Azithromycin Modulates Release of Steroid-Insensitive Cytokines from Peripheral Blood Mononuclear Cells of Patients with Chronic Obstructive Pulmonary Disease

Introduction: Oxidative stress reduces responsiveness of peripheral blood mononuclear cells (PBMCs) from patients with chronic obstructive pulmonary disease (COPD) to the anti-inflammatory effects of glucocorticoids (GCs). Azithromycin was shown to modulate corticosteroid resistance mechanisms in COPD patients. However, its ability to enhance anti-inflammatory properties of GCs on the production of cytokines by PBMCs has not well been elucidated.
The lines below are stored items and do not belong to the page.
theorem packBytes_append (code : CodeTable) (cap : Nat) (xs ys : List Byte) (i : Nat) (p : Packer) :
    packBytes code cap (xs ++ ys) i p =
      (match packBytes code cap xs i p with
      | .error r => .error r
      | .ok (out, q) =>
        match packBytes code cap ys (i + xs.length) q with
        | .error r => .error r
        | .ok (out', q') => .ok (out ++ out', q')) := by
  induction xs generalizing i p with
  | nil =>
    show packBytes code cap ys i p =
      (match packBytes code cap ys i p with | .error r => .error r | .ok (out', q') => .ok ([] ++ out', q'))
    cases packBytes code cap ys i p <;> rfl
  | cons v xs ih =>
    rw [List.cons_append, packBytes, packBytes]
    split
    · rfl
    · split
      · rfl
      · cases packBits cap code[v.toNat] p with
        | error e => rfl
        | ok r =>
          have hi : i + 1 + xs.length = i + (v :: xs).length := by simp; omega
          simp only [ih, hi]
          cases packBytes code cap xs (i + 1) { r.2 with nb := p.nb + code[v.toNat].length } with
          | error e => rfl
          | ok r' =>
            simp only
            cases packBytes code cap ys (i + (v :: xs).length) r'.2 with
            | error e => rfl
            | ok r'' => simp

/-- A run of bytes that the outer loop accepts: every byte has a code and the total fits (R179, R180). -/
theorem packBytes_ok {code : CodeTable} {cap : Nat} {bytes : List Byte} {i : Nat} {p q : Packer} {out : List Byte}
    (h : packBytes code cap bytes i p = .ok (out, q)) (hp : p.nb ≤ Config.fieldMax) :
    (∀ v ∈ bytes, code[v.toNat] ≠ []) ∧ p.nb + (codeBits code bytes).length ≤ Config.fieldMax := by
  induction bytes generalizing i p q out with
  | nil => exact ⟨by simp, by simpa [codeBits] using hp⟩
  | cons v bytes ih =>
    rw [packBytes] at h
    split at h
    · cases h
    · next hv =>
      split at h
      · cases h
      · next hm =>
        split at h
        · cases h
        · split at h
          · cases h
          · next out' q' hb =>
            obtain ⟨h1, h2⟩ := ih hb (by simp only; omega)
            refine ⟨fun w hw => ?_, ?_⟩
            · rcases List.mem_cons.mp hw with rfl | hw
              · intro he; rw [he] at hv; exact hv rfl
              · exact h1 w hw
            · rw [codeBits_cons, List.length_append]; simp only at h2; omega

theorem ceil8_eq (n : Nat) : ceil8 n = n / 8 + if n % 8 = 0 then 0 else 1 := by
  unfold ceil8; split <;> omega

/-- `PACK` over bytes that all have codes, with a total that fits (R175 to R178, R181). -/
theorem packAll_spec {code : CodeTable} {cap : Nat} {bytes : List Byte} (hc : ∀ v ∈ bytes, code[v.toNat] ≠ [])
    (hm : (codeBits code bytes).length ≤ Config.fieldMax) :
    ((ceil8 (codeBits code bytes).length = 0 ∨ Config.payloadOff + ceil8 (codeBits code bytes).length ≤ cap) →
      ∃ payload, packAll code cap bytes = .ok (payload, (codeBits code bytes).length) ∧
        payload.length = ceil8 (codeBits code bytes).length ∧
        payloadBits payload = codeBits code bytes ++
          List.replicate (8 * ceil8 (codeBits code bytes).length - (codeBits code bytes).length) false) ∧
    (¬(ceil8 (codeBits code bytes).length = 0 ∨ Config.payloadOff + ceil8 (codeBits code bytes).length ≤ cap) →
      packAll code cap bytes = .error (overflowAt cap Config.payloadOff)) := by
  have hspec := packBits_spec cap (codeBits code bytes) (pend := []) (p := Packer.start) rfl rfl (by simp)
  simp only [List.length_nil, Nat.zero_add, List.nil_append, Packer.start, Nat.add_zero] at hspec
  have heq := packBytes_eq code cap bytes 0 Packer.start hc (by simpa [Packer.start] using hm)
  have hceil := ceil8_eq (codeBits code bytes).length
  generalize hL : (codeBits code bytes).length = L at *
  by_cases hbits : L / 8 = 0 ∨ Config.payloadOff + L / 8 ≤ cap
  · obtain ⟨out, pend', q, h1, h2, h3, h4, h5⟩ := hspec.1 hbits
    simp only [Packer.start, h1] at heq
    have hlen : 8 * out.length + pend'.length = L := by
      have := congrArg List.length h2
      rw [List.length_append, payloadBits_length, hL] at this; exact this
    unfold packAll
    simp only [Packer.start, heq, packFlush, h5, Nat.zero_add]
    by_cases hp : pend'.length = 0
    · simp only [hp, if_true]
      have hmod : L % 8 = 0 := by omega
      rw [if_pos hmod] at hceil
      refine ⟨fun _ => ⟨out ++ [], rfl, by simp; omega, ?_⟩, fun h => absurd (by omega) h⟩
      rw [List.length_eq_zero_iff.mp hp, List.append_nil] at h2
      rw [List.append_nil, h2, show 8 * ceil8 L - L = 0 by omega]; simp
    · have hmod : L % 8 ≠ 0 := by omega
      rw [if_neg hmod] at hceil
      simp only [hp, if_false]
      refine ⟨fun hroom => ?_, fun hroom => ?_⟩
      · have hs : checkStore cap (Config.payloadOff + out.length) = .ok () := by
          rw [checkStore, if_pos (by omega)]
        simp only [hs]
        refine ⟨_, rfl, by simp; omega, ?_⟩
        rw [payloadBits_append, payloadBits_cons, payloadBits_nil, List.append_nil, byteBits_flush hp h4,
          ← List.append_assoc, h2]
        congr 2
        omega
      · have hs : checkStore cap (Config.payloadOff + out.length) =
            .error { kind := .dstOverflow, info := BitVec.ofNat 64 (Config.payloadOff + out.length) } := by
          rw [checkStore, if_neg (by omega)]
        simp only [hs, overflowAt]
        congr 3
        omega
  · have h1 := hspec.2 hbits
    simp only [Packer.start, h1] at heq
    unfold packAll
    simp only [Packer.start, heq]
    exact ⟨fun h => absurd h (by split at hceil <;> omega), fun _ => trivial⟩

/-- What a `PACK` that completes has done (R176, R178). -/
theorem packAll_ok {code : CodeTable} {cap : Nat} {bytes payload : List Byte} {nb : Nat}
    (h : packAll code cap bytes = .ok (payload, nb)) :
    (∀ v ∈ bytes, code[v.toNat] ≠ []) ∧ nb = (codeBits code bytes).length ∧ nb ≤ Config.fieldMax ∧
    payload.length = ceil8 nb ∧ (ceil8 nb = 0 ∨ Config.payloadOff + ceil8 nb ≤ cap) ∧
    payloadBits payload = codeBits code bytes ++ List.replicate (8 * ceil8 nb - nb) false := by
  have hb : ∃ out q, packBytes code cap bytes 0 Packer.start = .ok (out, q) := by
    unfold packAll at h
    split at h
    · cases h
    · next out q hq => exact ⟨out, q, hq⟩
  obtain ⟨out, q, hq⟩ := hb
  obtain ⟨hc, hm⟩ := packBytes_ok hq (by simp [Packer.start])
  have hm' : (codeBits code bytes).length ≤ Config.fieldMax := by simpa [Packer.start] using hm
  have hs := packAll_spec (cap := cap) hc hm'
  by_cases hroom : ceil8 (codeBits code bytes).length = 0 ∨
      Config.payloadOff + ceil8 (codeBits code bytes).length ≤ cap
  · obtain ⟨payload', h1, h2, h3⟩ := hs.1 hroom
    rw [h1] at h
    cases h
    exact ⟨hc, rfl, hm', h2, hroom, h3⟩
  · rw [hs.2 hroom] at h; cases h

/-- Where the codes of a first part of the source complete a byte that has no room, `PACK` stops there, whatever follows
(R62, R251). -/
theorem packAll_overflow {code : CodeTable} {cap : Nat} {pre : List Byte} (post : List Byte)
    (hc : ∀ u ∈ pre, code[u.toNat] ≠ []) (hm : (codeBits code pre).length ≤ Config.fieldMax)
    (h8 : 8 ≤ (codeBits code pre).length) (hroom : cap < Config.payloadOff + (codeBits code pre).length / 8) :
    packAll code cap (pre ++ post) = .error (overflowAt cap Config.payloadOff) := by
  have hspec := (packBits_spec cap (codeBits code pre) (pend := []) (p := Packer.start) rfl rfl (by simp)).2
  simp only [List.length_nil, Nat.zero_add, Packer.start, Nat.add_zero] at hspec
  have heq := packBytes_eq code cap pre 0 Packer.start hc (by simpa [Packer.start] using hm)
  simp only [Packer.start, hspec (by omega)] at heq
  unfold packAll
  rw [packBytes_append]
  simp only [Packer.start, heq]

/-- Where `PACK` stops on a byte: everything before it was packed, and it has no code or does not fit (R179, R180). -/
theorem packAll_stop {code : CodeTable} {cap : Nat} {pre post : List Byte} {v : Byte}
    (hc : ∀ u ∈ pre, code[u.toNat] ≠ []) (hm : (codeBits code pre).length ≤ Config.fieldMax)
    (hroom : (codeBits code pre).length / 8 = 0 ∨ Config.payloadOff + (codeBits code pre).length / 8 ≤ cap) :
    (code[v.toNat] = [] →
      packAll code cap (pre ++ v :: post) = .error { kind := .lookup, info := BitVec.ofNat 64 pre.length }) ∧
    (code[v.toNat] ≠ [] → Config.fieldMax < (codeBits code pre).length + code[v.toNat].length →
      packAll code cap (pre ++ v :: post) = .error { kind := .bitCountRange, info := BitVec.ofNat 64 pre.length }) := by
  have hspec := packBits_spec cap (codeBits code pre) (pend := []) (p := Packer.start) rfl rfl (by simp)
  simp only [List.length_nil, Nat.zero_add, List.nil_append, Packer.start, Nat.add_zero] at hspec
  have heq := packBytes_eq code cap pre 0 Packer.start hc (by simpa [Packer.start] using hm)
  obtain ⟨out, pend', q, h1, _⟩ := hspec.1 hroom
  simp only [Packer.start, h1, Nat.zero_add] at heq
  unfold packAll
  rw [packBytes_append]
  simp only [Packer.start, heq, Nat.zero_add]
  refine ⟨fun hv => ?_, fun hv hbig => ?_⟩
  · rw [packBytes, if_pos (by rw [hv]; rfl)]
  · rw [packBytes, if_neg (fun h => hv (List.length_eq_zero_iff.mp h)), if_pos (by simp only; omega)]

theorem checkStore_error {cap a : Nat} {r : Raised} (h : checkStore cap a = .error r) : r.kind = .dstOverflow := by
  unfold checkStore at h
  split at h
  · cases h
  · cases h; rfl

theorem packBits_error {cap : Nat} {bits : BitString} {p : Packer} {r : Raised} (h : packBits cap bits p = .error r) :
    r.kind = .dstOverflow := by
  induction bits generalizing p with
  | nil => rw [packBits] at h; cases h
  | cons b bits ih =>
    rw [packBits] at h
    split at h
    · split at h
      · next hs => cases h; exact checkStore_error hs
      · split at h
        · next hs => cases h; exact ih hs
        · cases h
    · exact ih h

theorem packBytes_error {code : CodeTable} {cap : Nat} {bytes : List Byte} {i : Nat} {p : Packer} {r : Raised}
    (h : packBytes code cap bytes i p = .error r) :
    (r.kind = .lookup ∧ ∃ v ∈ bytes, code[v.toNat] = []) ∨ r.kind = .bitCountRange ∨ r.kind = .dstOverflow := by
  induction bytes generalizing i p with
  | nil => rw [packBytes] at h; cases h
  | cons v bytes ih =>
    rw [packBytes] at h
    split at h
    · next hz => cases h; exact .inl ⟨rfl, v, by simp, List.length_eq_zero_iff.mp hz⟩
    · split at h
      · cases h; exact .inr (.inl rfl)
      · split at h
        · next hs => cases h; exact .inr (.inr (packBits_error hs))
        · split at h
          · next hs =>
            cases h
            rcases ih hs with ⟨hk, w, hw, hn⟩ | hk
            · exact .inl ⟨hk, w, List.mem_cons_of_mem _ hw, hn⟩
            · exact .inr hk
          · cases h

/-- The faults of `PACK` (R175): `Lookup` only for a byte without a code. -/
theorem packAll_error {code : CodeTable} {cap : Nat} {bytes : List Byte} {r : Raised}
    (h : packAll code cap bytes = .error r) :
    (r.kind = .lookup ∧ ∃ v ∈ bytes, code[v.toNat] = []) ∨ r.kind = .bitCountRange ∨ r.kind = .dstOverflow := by
  unfold packAll at h
  split at h
  · next hs => cases h; exact packBytes_error hs
  · split at h
    · next hs =>
      cases h
      unfold packFlush at hs
      split at hs
      · cases hs
      · split at hs
        · next hc => cases hs; exact .inr (.inr (checkStore_error hc))
        · cases hs
    · cases h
Material and Methods: Heparinised blood was collected from 27 patients with COPD. Phytohaemagglutinin-induced release of pro-inflammatory mediators from PBMCs and production of intracellular cytokines by CD4+ and CD8+ T cells stimulated with phorbol 12-myristate 13-acetate and ionomycin in the presence or absence of 10 μg/mL azithromycin and 10 nM budesonide were determined using enzyme linked immunosorbent assay and flow cytometry. Results: Azithromycin decreased the secretion of interleukin (IL) 4, IL-5, IL-13, and IL-17A from PBMCs, as well as the production of IL-4 and IL-8 by CD4+ and CD8+ T cells. The combination of azithromycin and budesonide suppressed inflammatory response by inhibition of IL-4, IL-5, IL-8, IL-13, IL-17A, IL-33, thymic stromal lymphopoietin (TSLP), macrophage migration inhibitory factor (MIF) release from PBMCs and by reduction of the percentage of IL-4-, IL-8-, interferon γ- and tumor necrosis factor a-expressing CD4+ and CD8+ T cells. The inhibitory effect of azithromycin combined with budesonide on IL-4, IL-5, IL-8, IL-17A, TSLP production by PBMCs, as well as IL-4 and IL-8 production by T helper cells and cytotoxic T lymphocytes was significantly greater than the effect of budesonide alone. Conclusions: Azithromycin in combination with budesonide enhances GC properties by inhibiting synthesis of pro-inflammatory cytokines in blood cells of COPD patients.